» **Work to complete**: Look over the entries and say how many lines include the word "with". Only the number, please.

» **Given information**:
--------
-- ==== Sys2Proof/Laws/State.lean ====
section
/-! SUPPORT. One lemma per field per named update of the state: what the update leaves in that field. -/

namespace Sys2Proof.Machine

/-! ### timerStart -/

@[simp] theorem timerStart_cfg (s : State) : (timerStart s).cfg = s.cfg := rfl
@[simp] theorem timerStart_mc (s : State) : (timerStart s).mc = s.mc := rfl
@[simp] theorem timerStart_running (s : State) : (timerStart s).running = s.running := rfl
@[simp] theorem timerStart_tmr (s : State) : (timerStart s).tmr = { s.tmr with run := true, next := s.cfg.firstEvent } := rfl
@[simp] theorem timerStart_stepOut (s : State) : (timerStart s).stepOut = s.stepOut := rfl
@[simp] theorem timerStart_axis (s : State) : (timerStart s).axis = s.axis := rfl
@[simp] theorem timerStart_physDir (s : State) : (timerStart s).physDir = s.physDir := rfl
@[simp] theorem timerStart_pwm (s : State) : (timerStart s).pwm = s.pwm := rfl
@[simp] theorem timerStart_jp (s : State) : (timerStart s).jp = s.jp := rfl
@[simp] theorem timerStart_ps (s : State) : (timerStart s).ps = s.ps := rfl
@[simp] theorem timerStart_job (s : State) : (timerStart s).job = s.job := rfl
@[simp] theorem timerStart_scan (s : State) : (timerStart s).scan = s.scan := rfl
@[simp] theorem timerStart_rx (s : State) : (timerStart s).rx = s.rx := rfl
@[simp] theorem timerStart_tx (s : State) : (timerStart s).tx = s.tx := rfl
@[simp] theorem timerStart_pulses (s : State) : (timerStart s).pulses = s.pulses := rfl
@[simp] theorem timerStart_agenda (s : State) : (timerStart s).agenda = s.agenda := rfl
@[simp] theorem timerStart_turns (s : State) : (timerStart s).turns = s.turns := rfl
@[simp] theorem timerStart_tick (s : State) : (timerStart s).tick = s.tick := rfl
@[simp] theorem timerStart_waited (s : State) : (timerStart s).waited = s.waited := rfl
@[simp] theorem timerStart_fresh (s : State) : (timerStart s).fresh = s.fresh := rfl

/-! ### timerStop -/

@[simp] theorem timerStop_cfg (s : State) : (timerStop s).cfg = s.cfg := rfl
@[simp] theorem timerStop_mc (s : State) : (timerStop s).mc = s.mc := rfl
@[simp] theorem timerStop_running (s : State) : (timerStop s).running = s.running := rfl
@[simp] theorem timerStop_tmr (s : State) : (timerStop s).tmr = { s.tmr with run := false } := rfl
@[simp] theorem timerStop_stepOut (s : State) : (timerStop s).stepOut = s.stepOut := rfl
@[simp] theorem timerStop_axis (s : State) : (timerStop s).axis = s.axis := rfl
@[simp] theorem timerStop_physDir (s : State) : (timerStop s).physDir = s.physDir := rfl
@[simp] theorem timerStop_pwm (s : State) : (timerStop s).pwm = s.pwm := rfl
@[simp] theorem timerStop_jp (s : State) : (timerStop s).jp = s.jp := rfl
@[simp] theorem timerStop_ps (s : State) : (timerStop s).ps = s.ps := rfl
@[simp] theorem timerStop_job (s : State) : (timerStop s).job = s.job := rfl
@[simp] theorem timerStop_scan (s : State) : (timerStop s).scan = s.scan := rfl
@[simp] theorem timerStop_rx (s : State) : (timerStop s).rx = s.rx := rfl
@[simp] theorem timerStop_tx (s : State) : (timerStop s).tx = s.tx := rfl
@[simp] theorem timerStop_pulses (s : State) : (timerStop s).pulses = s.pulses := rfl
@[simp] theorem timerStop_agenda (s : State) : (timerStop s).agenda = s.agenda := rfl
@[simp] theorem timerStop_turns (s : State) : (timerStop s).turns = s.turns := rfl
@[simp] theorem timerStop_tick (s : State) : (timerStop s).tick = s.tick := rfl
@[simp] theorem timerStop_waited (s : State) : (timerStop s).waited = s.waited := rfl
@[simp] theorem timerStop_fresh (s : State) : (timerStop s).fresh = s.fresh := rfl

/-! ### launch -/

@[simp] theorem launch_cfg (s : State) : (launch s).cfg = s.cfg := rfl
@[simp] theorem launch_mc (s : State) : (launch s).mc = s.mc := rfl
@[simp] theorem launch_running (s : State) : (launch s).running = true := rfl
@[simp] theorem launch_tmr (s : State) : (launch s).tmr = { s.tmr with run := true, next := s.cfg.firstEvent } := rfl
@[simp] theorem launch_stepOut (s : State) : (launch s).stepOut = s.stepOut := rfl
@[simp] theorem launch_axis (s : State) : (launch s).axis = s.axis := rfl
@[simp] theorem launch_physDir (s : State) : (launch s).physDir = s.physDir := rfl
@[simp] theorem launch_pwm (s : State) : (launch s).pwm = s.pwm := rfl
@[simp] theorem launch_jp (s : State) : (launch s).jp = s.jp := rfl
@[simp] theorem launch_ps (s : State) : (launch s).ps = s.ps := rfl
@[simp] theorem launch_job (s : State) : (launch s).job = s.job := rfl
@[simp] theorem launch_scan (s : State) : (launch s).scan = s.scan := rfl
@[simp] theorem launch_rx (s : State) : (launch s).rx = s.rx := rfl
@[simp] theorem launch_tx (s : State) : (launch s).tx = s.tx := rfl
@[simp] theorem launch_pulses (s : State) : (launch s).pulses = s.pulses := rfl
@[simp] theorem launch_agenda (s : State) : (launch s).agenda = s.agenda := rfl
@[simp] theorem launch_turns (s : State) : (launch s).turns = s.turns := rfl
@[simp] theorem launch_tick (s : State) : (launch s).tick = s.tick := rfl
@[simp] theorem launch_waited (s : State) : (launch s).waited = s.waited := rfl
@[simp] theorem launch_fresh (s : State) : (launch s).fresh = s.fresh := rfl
--------
» **Written answer**: 3